An apartment building collapsed Sunday in Poland’s western city of Poznan, killing four people and injuring 24 others, officials said as firefighters and rescuers with dogs combed the rubble in search of more victims.
The building contained 18 apartments and housed 40 residents, according to firefighters’ spokesman Slawomir Brandt, who gave the death toll.
Polish TV channel TVP INFO showed part of a four-story building in a heap and rescuers checking the debris in sub-freezing temperatures. The search was expected to continue until Monday.
Police and prosecutors questioned witnesses at the site.

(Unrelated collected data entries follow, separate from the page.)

-- ==== Sys2Proof/Laws/PerInstr.lean ====
section
/-!
SUPPORT. The per-instruction family EncodeDecode: the word that encodeWord gives a well-formed instruction is read back by the decoder of its width as that instruction (R54 to R58).
-/
namespace Sys2Proof.Laws

set_option Elab.async false

/-- An operand is the bits of the word at its place. -/
theorem bits_of {n lo w : Nat} {b : BitVec n} (h : w / 2 ^ lo % 2 ^ n = b.toNat) : bits n lo w = b := by
  apply BitVec.eq_of_toNat_eq; simp [bits, h]

/-- A one-bit operand is the bit of the word at its place. -/
theorem flag_of {lo w : Nat} {b : Bool} (h : w / 2 ^ lo % 2 ^ 1 = boolNat b) : flag lo w = b := by
  cases b <;> simp_all [flag, field, boolNat]

/-- The lowest field of a number and what stands above it. -/
theorem peel {w lo n v r : Nat} (h : w / 2 ^ lo = v + 2 ^ n * r) (hv : v < 2 ^ n) : w / 2 ^ lo % 2 ^ n = v ∧ w / 2 ^ (lo + n) = r := by
  rw [Nat.pow_add, ← Nat.div_div_eq_div_mul, h, Nat.add_mul_mod_self_left, Nat.mod_eq_of_lt hv, Nat.add_mul_div_left _ _ (Nat.two_pow_pos n), Nat.div_eq_of_lt hv]
  exact ⟨rfl, Nat.zero_add r⟩

/-- Nothing stands above the last field. -/
theorem lt_of {w m : Nat} (h : w / 2 ^ m = 0) : w < 2 ^ m := by
  rcases Nat.div_eq_zero_iff.mp h with h | h
  · exact absurd h (by have := Nat.two_pow_pos m; omega)
  · exact h

/-- Bit 0 of the lowest field is bit 0 of the number. -/
theorem par_of {w n v b : Nat} (h : w / 2 ^ 0 % 2 ^ (n + 1) = v) (hb : v % 2 = b := by decide) : w % 2 = b := by
  subst hb h; rw [Nat.pow_zero, Nat.div_one, Nat.pow_succ', Nat.mod_mul_right_mod]

theorem boolNat_lt (b : Bool) : boolNat b < 2 := by cases b <;> decide

/-- The word and the width of an encoding. -/
theorem word_eq {n m w v : Nat} (h : some (n, w) = some (m, v)) : m = n ∧ v = w := by
  simp only [Option.some.injEq, Prod.mk.injEq] at h; exact ⟨h.1.symm, h.2.symm⟩

theorem Prec.code_lt (x : Prec) : x.code < 2 := by cases x <;> decide
theorem Prec.ofCode_code (x : Prec) : Prec.ofCode x.code = x := by cases x <;> rfl
theorem Rnd.code_lt (x : Rnd) : x.code < 8 := by cases x <;> decide
theorem Rnd.ofCode_code (x : Rnd) : Rnd.ofCode x.code = some x := by cases x <;> rfl
theorem FCond.code_lt (x : FCond) : x.code < 8 := by cases x <;> decide
theorem FCond.ofCode_code (x : FCond) : FCond.ofCode x.code = some x := by cases x <;> rfl
theorem Conv.code_lt (x : Conv) : x.code < 32 := by cases x <;> decide
theorem Conv.ofCode_code (x : Conv) : Conv.ofCode x.code = some x := by cases x <;> rfl
theorem Et.code_lt (x : Et) : x.code < 8 := by cases x <;> decide
theorem Et.ofCode_code (x : Et) : Et.ofCode x.code = x := by cases x <;> rfl
theorem Order.code_lt (x : Order) : x.code < 4 := by cases x <;> decide
theorem Order.ofCode_code (x : Order) : Order.ofCode x.code = x := by cases x <;> rfl
theorem Sz.code_lt (x : Sz) : x.code < 2 := by cases x <;> decide
theorem Sz.ofCode_code (x : Sz) : Sz.ofCode x.code = x := by cases x <;> rfl
theorem ALevel.code_lt (x : ALevel) : x.code < 4 := by cases x <;> decide
theorem ALevel.ofCode_code (x : ALevel) : ALevel.ofCode x.code = some x := by cases x <;> rfl
theorem RecvOpt.code_lt (x : RecvOpt) : x.code < 4 := by cases x <;> decide
theorem RecvOpt.ofCode_code (x : RecvOpt) : RecvOpt.ofCode x.code = x := by cases x <;> rfl
theorem WaitCond.code_lt (x : WaitCond) : x.code < 4 := by cases x <;> decide
theorem WaitCond.ofCode_code (x : WaitCond) : WaitCond.ofCode x.code = some x := by cases x <;> rfl
theorem RevMode.code_lt (x : RevMode) : x.code < 2 := by cases x <;> decide
theorem RevMode.ofCode_code (x : RevMode) : RevMode.ofCode x.code = x := by cases x <;> rfl
theorem Dir.code_lt (x : Dir) : x.code < 4 := by cases x <;> decide
theorem Dir.ofCode_code (x : Dir) : Dir.ofCode x.code = x := by cases x <;> rfl
theorem GDir.code_lt (x : GDir) : x.code < 4 := by cases x <;> decide
theorem GDir.ofCode_code (x : GDir) : GDir.ofCode x.code = some x := by cases x <;> rfl
theorem VCond.code_lt (x : VCond) : x.code < 8 := by cases x <;> decide
theorem VCond.ofCode_code (x : VCond) : VCond.ofCode x.code = some x := by cases x <;> rfl
theorem AccT.code_lt (x : AccT) : x.code < 2 := by cases x <;> decide
theorem AccT.ofCode_code (x : AccT) : AccT.ofCode x.code = x := by cases x <;> rfl
theorem Side.code_lt (x : Side) : x.code < 2 := by cases x <;> decide
theorem Side.ofCode_code (x : Side) : Side.ofCode x.code = x := by cases x <;> rfl

/-- The word of a well-formed instruction is a halfword with bit 0 clear or a word with bit 0 set (R54), and the decoder of that width reads the instruction from it, every operand as it stood. -/
def EncodeDecode.Statement (i : Instr) : Prop :=
  i.wf = true → ∀ n w, encodeWord i = some (n, w) →
    (n = 16 ∧ w < 2 ^ 16 ∧ w % 2 = 0 ∧ decodeCompact w = some i) ∨ (n = 32 ∧ w < 2 ^ 32 ∧ w % 2 = 1 ∧ decodeWord w = some i)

“We heard this loud bang and then terrible cries from people ‘Save us! Save us!,'” ground floor resident Krzysztof Sledz told state news agency PAP. “My wife and I dressed and left the apartment to help the neighbors.”
Sledz said they pulled their neighbor’s 2-year-old daughter from a bed strewn with rubble.
“I thought she was dead, she was blue. But they say she is in hospital,” Sledz said.
Hospital spokeswoman Urszula Laszynska said one young girl was hospitalized in stable condition, while two other children were dismissed after being treated for bruises.
Displaced residents were offered shelter and food at a nearby hotel. Officials said the remaining part of the building was unsafe and would be torn down.
The government has promised shelter and financial support for the residents.
Regional governor Zbigniew Hoffman said it was too early to determine the cause of the collapse, but added that a gas explosion was one possible explanation.
Gas service to the site was cut off, and the remaining part of the building closed.
Last April, six people were killed and four injured when a gas explosion caused a small apartment building to collapse in the southwestern Polish town of Swiebodzice.